- Work to complete -
Give back exactly the stretch of data below from the line holding "unfold movement; simp" through the line holding "KeepsBase (faultNoted c", both ends included, and leave the remaining lines out.

BEGIN Dataset entries

-- ==== Sys2Proof/Laws/Frames.lean ====
section
/-! SUPPORT. Frames of the blocks' operations, as in Laws/State.lean. -/
namespace Sys2Proof.Machine
set_option linter.all false

@[simp] theorem evaluate_frame (s : State) :
    KeepsWorld (evaluate s) s ∧ KeepsPort (evaluate s) s ∧ KeepsTraffic (evaluate s) s ∧ KeepsBase (evaluate s) s ∧
    KeepsPower (evaluate s) s ∧ (evaluate s).orient = s.orient ∧ (evaluate s).sleep = s.sleep := by
  unfold evaluate; simp only [KeepsWorld, KeepsPort, KeepsTraffic, KeepsBase, KeepsPower]; (repeat' split) <;> first | done | (simp; done) | (simp_all; done) | rfl

@[simp] theorem movement_frame (s : State) :
    KeepsWorld (movement s) s ∧ KeepsPort (movement s) s ∧ KeepsTraffic (movement s) s ∧ KeepsBase (movement s) s ∧
    KeepsPower (movement s) s ∧ (movement s).orient = s.orient ∧ (movement s).policy = s.policy ∧
    (movement s).mgmt = s.mgmt := by
  unfold movement; simp only [KeepsWorld, KeepsPort, KeepsTraffic, KeepsBase, KeepsPower]; (repeat' split) <;> first | done | (simp; done) | (simp_all; done) | rfl

@[simp] theorem settleExpires_frame (s : State) :
    KeepsWorld (settleExpires s) s ∧ KeepsPort (settleExpires s) s ∧ KeepsTraffic (settleExpires s) s ∧
    KeepsBase (settleExpires s) s ∧ KeepsPower (settleExpires s) s ∧ (settleExpires s).orient = s.orient := by
  unfold settleExpires; simp only [KeepsWorld, KeepsPort, KeepsTraffic, KeepsBase, KeepsPower]; (repeat' split) <;> first | done | (simp; done) | (simp_all; done) | rfl

@[simp] theorem applyReference_frame (src : RefSource) (count : Nat) (s : State) :
    KeepsWorld (applyReference src count s) s ∧ KeepsPort (applyReference src count s) s ∧
    KeepsTraffic (applyReference src count s) s ∧ KeepsBase (applyReference src count s) s ∧
    KeepsPower (applyReference src count s) s ∧ (applyReference src count s).orient = s.orient ∧
    (applyReference src count s).policy = s.policy ∧ (applyReference src count s).sleep = s.sleep := by
  unfold applyReference; simp only [KeepsWorld, KeepsPort, KeepsTraffic, KeepsBase, KeepsPower]; (repeat' split) <;> first | done | (simp; done) | (simp_all; done) | rfl

@[simp] theorem reference_frame (src : RefSource) (count : Nat) (s : State) :
    KeepsWorld (reference src count s) s ∧ KeepsPort (reference src count s) s ∧ KeepsTraffic (reference src count s) s ∧
    KeepsBase (reference src count s) s ∧ KeepsPower (reference src count s) s ∧
    (reference src count s).orient = s.orient ∧ (reference src count s).sleep = s.sleep := by
  unfold reference; simp only [KeepsWorld, KeepsPort, KeepsTraffic, KeepsBase, KeepsPower]; (repeat' split) <;> first | done | (simp; done) | (simp_all; done) | rfl

@[simp] theorem faultNoted_frame (c : EncoderCause) (code : BitVec 3) (s : State) :
    KeepsWorld (faultNoted c code s) s ∧ KeepsPort (faultNoted c code s) s ∧ KeepsTraffic (faultNoted c code s) s ∧
    KeepsBase (faultNoted c code s) s ∧ KeepsPower (faultNoted c code s) s ∧ (faultNoted c code s).orient = s.orient ∧
    (faultNoted c code s).policy = s.policy ∧ (faultNoted c code s).sleep = s.sleep := by
  unfold faultNoted; simp only [KeepsWorld, KeepsPort, KeepsTraffic, KeepsBase, KeepsPower]; (repeat' split) <;> first | done | (simp; done) | (simp_all; done) | rfl

@[simp] theorem encoderFault_frame (c : EncoderCause) (code : BitVec 3) (s : State) :
    KeepsWorld (encoderFault c code s) s ∧ KeepsPort (encoderFault c code s) s ∧ KeepsTraffic (encoderFault c code s) s ∧
    KeepsBase (encoderFault c code s) s ∧ KeepsPower (encoderFault c code s) s ∧ (encoderFault c code s).orient = s.orient := by
  unfold encoderFault; simp only [KeepsWorld, KeepsPort, KeepsTraffic, KeepsBase, KeepsPower]; (repeat' split) <;> first | done | (simp; done) | (simp_all; done) | rfl

@[simp] theorem moveBy_frame (code : BitVec 3) (steps : Int) (s : State) :
    KeepsWorld (moveBy code steps s) s ∧ KeepsPort (moveBy code steps s) s ∧ KeepsTraffic (moveBy code steps s) s ∧
    KeepsBase (moveBy code steps s) s ∧ KeepsPower (moveBy code steps s) s ∧ (moveBy code steps s).orient = s.orient := by
  unfold moveBy; simp only [KeepsWorld, KeepsPort, KeepsTraffic, KeepsBase, KeepsPower]; (repeat' split) <;> first | done | (simp; done) | (simp_all; done) | rfl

END Dataset entries

- Solution -
  unfold movement; simp only [KeepsWorld, KeepsPort, KeepsTraffic, KeepsBase, KeepsPower]; (repeat' split) <;> first | done | (simp; done) | (simp_all; done) | rfl

@[simp] theorem settleExpires_frame (s : State) :
    KeepsWorld (settleExpires s) s ∧ KeepsPort (settleExpires s) s ∧ KeepsTraffic (settleExpires s) s ∧
    KeepsBase (settleExpires s) s ∧ KeepsPower (settleExpires s) s ∧ (settleExpires s).orient = s.orient := by
  unfold settleExpires; simp only [KeepsWorld, KeepsPort, KeepsTraffic, KeepsBase, KeepsPower]; (repeat' split) <;> first | done | (simp; done) | (simp_all; done) | rfl

@[simp] theorem applyReference_frame (src : RefSource) (count : Nat) (s : State) :
    KeepsWorld (applyReference src count s) s ∧ KeepsPort (applyReference src count s) s ∧
    KeepsTraffic (applyReference src count s) s ∧ KeepsBase (applyReference src count s) s ∧
    KeepsPower (applyReference src count s) s ∧ (applyReference src count s).orient = s.orient ∧
    (applyReference src count s).policy = s.policy ∧ (applyReference src count s).sleep = s.sleep := by
  unfold applyReference; simp only [KeepsWorld, KeepsPort, KeepsTraffic, KeepsBase, KeepsPower]; (repeat' split) <;> first | done | (simp; done) | (simp_all; done) | rfl

@[simp] theorem reference_frame (src : RefSource) (count : Nat) (s : State) :
    KeepsWorld (reference src count s) s ∧ KeepsPort (reference src count s) s ∧ KeepsTraffic (reference src count s) s ∧
    KeepsBase (reference src count s) s ∧ KeepsPower (reference src count s) s ∧
    (reference src count s).orient = s.orient ∧ (reference src count s).sleep = s.sleep := by
  unfold reference; simp only [KeepsWorld, KeepsPort, KeepsTraffic, KeepsBase, KeepsPower]; (repeat' split) <;> first | done | (simp; done) | (simp_all; done) | rfl

@[simp] theorem faultNoted_frame (c : EncoderCause) (code : BitVec 3) (s : State) :
    KeepsWorld (faultNoted c code s) s ∧ KeepsPort (faultNoted c code s) s ∧ KeepsTraffic (faultNoted c code s) s ∧
    KeepsBase (faultNoted c code s) s ∧ KeepsPower (faultNoted c code s) s ∧ (faultNoted c code s).orient = s.orient ∧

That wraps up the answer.